PROBLEM DETAILS: Nothing is needed except the lines below that run from the one with "def setBytes (s" through the one with "def zeroRange (s0", repeated exactly.

SUPPLIED ENTRIES:
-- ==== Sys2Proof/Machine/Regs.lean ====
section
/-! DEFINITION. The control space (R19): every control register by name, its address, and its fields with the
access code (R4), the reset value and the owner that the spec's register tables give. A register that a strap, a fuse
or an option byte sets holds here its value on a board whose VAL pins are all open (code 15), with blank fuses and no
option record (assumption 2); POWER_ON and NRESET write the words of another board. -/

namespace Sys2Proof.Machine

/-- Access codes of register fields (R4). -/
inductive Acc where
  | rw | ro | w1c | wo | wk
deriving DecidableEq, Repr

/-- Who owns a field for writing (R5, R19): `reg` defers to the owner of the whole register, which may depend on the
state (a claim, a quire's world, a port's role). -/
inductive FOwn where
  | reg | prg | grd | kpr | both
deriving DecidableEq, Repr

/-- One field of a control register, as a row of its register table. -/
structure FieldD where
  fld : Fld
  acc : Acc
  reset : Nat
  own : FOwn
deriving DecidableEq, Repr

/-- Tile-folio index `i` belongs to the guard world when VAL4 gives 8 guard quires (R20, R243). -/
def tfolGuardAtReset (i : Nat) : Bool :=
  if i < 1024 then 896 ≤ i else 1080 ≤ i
==
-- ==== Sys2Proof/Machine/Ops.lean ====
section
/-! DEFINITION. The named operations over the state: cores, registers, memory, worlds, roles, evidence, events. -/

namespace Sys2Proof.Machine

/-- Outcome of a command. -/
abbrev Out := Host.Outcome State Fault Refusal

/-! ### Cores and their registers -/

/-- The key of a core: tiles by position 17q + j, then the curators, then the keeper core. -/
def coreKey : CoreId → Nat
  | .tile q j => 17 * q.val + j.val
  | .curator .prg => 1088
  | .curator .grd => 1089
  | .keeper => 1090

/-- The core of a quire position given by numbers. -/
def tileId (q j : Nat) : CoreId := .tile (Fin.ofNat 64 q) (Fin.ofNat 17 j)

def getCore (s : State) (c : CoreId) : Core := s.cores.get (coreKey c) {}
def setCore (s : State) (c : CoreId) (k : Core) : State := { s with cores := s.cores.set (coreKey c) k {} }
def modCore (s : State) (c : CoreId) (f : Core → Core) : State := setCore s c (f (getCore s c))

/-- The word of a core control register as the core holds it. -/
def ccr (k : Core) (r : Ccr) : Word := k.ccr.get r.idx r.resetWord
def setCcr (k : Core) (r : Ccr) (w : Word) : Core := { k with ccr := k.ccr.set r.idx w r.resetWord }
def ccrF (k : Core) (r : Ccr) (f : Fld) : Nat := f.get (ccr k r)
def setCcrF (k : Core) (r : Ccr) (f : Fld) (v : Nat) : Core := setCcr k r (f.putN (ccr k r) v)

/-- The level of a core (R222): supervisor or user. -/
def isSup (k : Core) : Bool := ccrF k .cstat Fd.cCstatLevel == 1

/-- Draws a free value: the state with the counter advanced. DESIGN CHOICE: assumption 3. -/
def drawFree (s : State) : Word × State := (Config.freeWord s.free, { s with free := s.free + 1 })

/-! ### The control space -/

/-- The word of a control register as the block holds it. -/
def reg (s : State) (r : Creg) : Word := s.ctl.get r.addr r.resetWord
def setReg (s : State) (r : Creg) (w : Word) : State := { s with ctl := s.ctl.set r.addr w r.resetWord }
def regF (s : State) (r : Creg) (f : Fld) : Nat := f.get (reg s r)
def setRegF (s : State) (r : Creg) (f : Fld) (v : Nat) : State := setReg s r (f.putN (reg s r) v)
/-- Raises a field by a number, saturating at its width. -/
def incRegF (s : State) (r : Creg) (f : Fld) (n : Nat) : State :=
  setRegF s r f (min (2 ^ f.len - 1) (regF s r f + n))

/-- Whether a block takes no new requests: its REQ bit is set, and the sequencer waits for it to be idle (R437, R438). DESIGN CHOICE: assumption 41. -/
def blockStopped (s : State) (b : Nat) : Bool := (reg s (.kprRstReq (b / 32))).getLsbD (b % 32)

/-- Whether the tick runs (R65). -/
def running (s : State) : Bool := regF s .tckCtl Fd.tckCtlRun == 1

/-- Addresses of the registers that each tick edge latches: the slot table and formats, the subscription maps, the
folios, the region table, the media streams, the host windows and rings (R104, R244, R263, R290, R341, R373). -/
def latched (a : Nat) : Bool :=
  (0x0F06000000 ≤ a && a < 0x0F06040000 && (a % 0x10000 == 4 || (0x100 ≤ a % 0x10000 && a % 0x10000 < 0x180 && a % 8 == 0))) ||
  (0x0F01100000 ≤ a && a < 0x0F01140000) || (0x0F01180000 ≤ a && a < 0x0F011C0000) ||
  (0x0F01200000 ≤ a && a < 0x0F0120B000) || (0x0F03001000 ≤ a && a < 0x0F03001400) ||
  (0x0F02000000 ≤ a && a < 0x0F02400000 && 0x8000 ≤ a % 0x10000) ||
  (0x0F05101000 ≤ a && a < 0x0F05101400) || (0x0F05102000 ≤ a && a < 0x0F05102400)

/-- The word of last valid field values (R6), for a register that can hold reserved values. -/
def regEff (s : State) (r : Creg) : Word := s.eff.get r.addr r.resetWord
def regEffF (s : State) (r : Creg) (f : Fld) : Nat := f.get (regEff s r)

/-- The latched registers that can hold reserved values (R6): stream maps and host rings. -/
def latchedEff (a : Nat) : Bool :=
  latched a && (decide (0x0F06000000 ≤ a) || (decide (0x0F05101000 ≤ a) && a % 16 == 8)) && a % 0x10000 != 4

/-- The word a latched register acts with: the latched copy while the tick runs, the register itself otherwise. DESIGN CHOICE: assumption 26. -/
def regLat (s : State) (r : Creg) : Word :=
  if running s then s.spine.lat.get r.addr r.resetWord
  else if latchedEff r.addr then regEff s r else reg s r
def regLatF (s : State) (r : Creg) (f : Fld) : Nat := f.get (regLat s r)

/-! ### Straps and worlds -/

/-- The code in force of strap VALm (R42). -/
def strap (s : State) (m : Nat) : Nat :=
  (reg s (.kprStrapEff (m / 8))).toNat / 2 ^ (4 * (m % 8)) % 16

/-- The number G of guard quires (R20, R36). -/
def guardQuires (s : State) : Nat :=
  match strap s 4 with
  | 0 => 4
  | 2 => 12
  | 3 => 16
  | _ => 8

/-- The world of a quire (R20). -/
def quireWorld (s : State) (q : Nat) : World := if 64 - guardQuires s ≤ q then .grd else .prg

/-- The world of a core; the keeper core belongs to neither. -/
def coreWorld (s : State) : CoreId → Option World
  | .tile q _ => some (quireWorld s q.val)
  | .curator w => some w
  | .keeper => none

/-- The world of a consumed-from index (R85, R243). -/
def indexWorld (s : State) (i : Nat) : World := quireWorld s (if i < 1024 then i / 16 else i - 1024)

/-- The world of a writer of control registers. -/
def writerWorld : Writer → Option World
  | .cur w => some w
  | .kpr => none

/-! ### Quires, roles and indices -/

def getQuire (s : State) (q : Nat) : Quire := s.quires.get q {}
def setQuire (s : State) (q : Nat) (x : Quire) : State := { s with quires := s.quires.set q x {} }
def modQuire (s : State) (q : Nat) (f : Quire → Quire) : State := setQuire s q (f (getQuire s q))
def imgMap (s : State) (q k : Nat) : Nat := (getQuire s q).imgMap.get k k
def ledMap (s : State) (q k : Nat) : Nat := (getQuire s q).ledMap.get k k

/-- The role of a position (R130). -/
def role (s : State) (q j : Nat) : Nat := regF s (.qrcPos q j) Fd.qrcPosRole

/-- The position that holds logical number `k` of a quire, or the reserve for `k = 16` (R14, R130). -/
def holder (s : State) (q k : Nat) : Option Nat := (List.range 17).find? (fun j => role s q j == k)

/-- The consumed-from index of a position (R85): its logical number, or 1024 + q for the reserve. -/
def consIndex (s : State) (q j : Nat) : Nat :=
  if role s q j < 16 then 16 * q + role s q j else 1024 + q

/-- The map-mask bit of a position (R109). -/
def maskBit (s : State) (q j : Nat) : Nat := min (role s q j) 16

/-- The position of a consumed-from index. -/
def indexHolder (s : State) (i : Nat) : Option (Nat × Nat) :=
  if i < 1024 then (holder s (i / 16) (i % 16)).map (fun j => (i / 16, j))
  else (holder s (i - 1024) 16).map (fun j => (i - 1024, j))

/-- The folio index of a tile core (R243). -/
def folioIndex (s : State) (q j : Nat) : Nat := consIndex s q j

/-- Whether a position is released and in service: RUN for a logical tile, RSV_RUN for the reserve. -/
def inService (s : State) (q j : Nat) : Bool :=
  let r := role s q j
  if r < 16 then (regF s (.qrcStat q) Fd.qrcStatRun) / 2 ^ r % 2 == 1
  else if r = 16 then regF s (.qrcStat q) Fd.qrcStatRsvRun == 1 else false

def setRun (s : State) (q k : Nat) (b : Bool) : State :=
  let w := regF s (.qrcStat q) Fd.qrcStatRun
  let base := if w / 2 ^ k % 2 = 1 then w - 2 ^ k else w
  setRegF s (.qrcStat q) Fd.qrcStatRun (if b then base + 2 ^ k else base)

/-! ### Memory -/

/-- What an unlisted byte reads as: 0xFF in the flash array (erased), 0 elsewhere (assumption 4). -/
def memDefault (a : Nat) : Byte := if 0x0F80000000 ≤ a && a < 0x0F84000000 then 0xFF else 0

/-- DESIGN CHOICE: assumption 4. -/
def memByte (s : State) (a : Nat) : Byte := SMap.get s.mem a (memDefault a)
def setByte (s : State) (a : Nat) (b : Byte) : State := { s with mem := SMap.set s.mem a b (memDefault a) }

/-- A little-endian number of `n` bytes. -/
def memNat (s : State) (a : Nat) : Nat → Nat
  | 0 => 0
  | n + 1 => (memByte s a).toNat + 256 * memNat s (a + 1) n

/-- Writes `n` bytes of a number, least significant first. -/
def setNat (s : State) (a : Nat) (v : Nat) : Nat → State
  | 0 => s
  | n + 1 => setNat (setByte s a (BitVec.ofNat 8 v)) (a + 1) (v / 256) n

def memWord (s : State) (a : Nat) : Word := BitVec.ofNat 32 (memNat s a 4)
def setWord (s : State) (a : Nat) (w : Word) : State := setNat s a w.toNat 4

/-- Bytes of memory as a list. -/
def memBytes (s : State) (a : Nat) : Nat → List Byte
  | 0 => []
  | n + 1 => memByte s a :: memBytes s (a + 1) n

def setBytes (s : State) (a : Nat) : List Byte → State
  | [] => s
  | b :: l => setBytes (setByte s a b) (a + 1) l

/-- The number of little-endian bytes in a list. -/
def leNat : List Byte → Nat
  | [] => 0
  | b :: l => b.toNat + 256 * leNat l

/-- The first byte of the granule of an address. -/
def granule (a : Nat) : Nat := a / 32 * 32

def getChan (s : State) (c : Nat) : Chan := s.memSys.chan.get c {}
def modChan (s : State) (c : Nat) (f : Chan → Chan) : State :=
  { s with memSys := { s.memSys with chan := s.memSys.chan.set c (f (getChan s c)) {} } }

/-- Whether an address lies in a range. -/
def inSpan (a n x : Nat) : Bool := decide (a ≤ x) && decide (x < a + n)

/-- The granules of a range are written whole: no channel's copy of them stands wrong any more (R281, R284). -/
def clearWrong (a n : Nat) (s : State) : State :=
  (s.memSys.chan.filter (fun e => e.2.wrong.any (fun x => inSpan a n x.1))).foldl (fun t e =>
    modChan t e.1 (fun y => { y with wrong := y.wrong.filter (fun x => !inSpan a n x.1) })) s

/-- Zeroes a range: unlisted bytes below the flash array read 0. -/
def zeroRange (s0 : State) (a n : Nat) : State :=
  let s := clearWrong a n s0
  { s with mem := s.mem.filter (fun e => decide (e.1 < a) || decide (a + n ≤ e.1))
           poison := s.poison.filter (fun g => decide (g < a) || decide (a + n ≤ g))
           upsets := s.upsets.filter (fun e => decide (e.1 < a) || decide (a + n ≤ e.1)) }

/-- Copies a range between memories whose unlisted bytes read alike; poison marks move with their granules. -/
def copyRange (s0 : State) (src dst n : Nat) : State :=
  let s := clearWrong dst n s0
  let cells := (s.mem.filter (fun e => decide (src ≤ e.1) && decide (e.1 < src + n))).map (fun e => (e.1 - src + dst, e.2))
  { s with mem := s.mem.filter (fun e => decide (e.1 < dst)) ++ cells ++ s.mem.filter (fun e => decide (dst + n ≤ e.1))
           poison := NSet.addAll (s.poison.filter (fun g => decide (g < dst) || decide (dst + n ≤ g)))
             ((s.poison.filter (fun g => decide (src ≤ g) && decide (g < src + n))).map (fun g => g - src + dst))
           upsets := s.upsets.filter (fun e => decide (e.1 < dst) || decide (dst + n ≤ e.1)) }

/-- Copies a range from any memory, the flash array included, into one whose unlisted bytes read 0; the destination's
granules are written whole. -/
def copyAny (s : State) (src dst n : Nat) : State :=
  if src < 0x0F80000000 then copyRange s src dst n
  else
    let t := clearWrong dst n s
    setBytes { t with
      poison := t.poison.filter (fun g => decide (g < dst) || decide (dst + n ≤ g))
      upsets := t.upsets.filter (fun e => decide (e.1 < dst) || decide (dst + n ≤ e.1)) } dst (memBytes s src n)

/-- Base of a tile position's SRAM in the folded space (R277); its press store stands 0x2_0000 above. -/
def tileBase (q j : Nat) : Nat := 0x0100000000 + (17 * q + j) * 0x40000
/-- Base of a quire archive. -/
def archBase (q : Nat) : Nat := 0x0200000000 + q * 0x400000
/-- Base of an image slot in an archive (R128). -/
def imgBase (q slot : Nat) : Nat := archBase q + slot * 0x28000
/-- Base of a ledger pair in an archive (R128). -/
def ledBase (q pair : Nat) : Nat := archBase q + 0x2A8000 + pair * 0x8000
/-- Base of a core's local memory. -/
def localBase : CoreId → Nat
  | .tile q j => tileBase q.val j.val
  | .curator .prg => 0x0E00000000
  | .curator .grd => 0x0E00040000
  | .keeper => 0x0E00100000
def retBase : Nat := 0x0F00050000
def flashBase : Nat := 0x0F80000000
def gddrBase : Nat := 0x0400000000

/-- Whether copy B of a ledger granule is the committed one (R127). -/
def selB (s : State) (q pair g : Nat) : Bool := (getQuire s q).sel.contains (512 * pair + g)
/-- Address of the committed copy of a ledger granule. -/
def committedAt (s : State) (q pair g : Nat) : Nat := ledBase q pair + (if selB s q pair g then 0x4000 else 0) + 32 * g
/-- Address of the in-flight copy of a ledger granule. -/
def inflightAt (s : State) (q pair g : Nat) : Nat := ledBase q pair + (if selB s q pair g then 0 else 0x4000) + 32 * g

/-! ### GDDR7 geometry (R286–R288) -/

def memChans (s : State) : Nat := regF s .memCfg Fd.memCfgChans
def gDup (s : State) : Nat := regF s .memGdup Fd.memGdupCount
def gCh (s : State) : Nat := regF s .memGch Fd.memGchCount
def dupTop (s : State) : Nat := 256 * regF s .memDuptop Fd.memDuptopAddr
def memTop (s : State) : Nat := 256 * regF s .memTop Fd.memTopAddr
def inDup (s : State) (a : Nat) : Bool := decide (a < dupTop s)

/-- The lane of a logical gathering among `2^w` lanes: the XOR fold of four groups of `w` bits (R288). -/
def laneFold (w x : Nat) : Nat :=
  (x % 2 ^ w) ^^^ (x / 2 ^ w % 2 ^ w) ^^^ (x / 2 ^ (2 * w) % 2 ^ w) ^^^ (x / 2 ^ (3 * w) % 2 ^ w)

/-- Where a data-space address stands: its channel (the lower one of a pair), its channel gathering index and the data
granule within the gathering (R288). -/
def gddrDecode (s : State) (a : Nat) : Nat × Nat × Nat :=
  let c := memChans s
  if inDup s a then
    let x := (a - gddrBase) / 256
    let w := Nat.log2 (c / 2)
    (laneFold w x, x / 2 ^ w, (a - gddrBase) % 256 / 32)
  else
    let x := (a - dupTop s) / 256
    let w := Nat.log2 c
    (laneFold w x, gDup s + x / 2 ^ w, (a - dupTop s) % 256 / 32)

WRITTEN REPLY:
def setBytes (s : State) (a : Nat) : List Byte → State
  | [] => s
  | b :: l => setBytes (setByte s a b) (a + 1) l

/-- The number of little-endian bytes in a list. -/
def leNat : List Byte → Nat
  | [] => 0
  | b :: l => b.toNat + 256 * leNat l

/-- The first byte of the granule of an address. -/
def granule (a : Nat) : Nat := a / 32 * 32

def getChan (s : State) (c : Nat) : Chan := s.memSys.chan.get c {}
def modChan (s : State) (c : Nat) (f : Chan → Chan) : State :=
  { s with memSys := { s.memSys with chan := s.memSys.chan.set c (f (getChan s c)) {} } }

/-- Whether an address lies in a range. -/
def inSpan (a n x : Nat) : Bool := decide (a ≤ x) && decide (x < a + n)

/-- The granules of a range are written whole: no channel's copy of them stands wrong any more (R281, R284). -/
def clearWrong (a n : Nat) (s : State) : State :=
  (s.memSys.chan.filter (fun e => e.2.wrong.any (fun x => inSpan a n x.1))).foldl (fun t e =>
    modChan t e.1 (fun y => { y with wrong := y.wrong.filter (fun x => !inSpan a n x.1) })) s

/-- Zeroes a range: unlisted bytes below the flash array read 0. -/
def zeroRange (s0 : State) (a n : Nat) : State :=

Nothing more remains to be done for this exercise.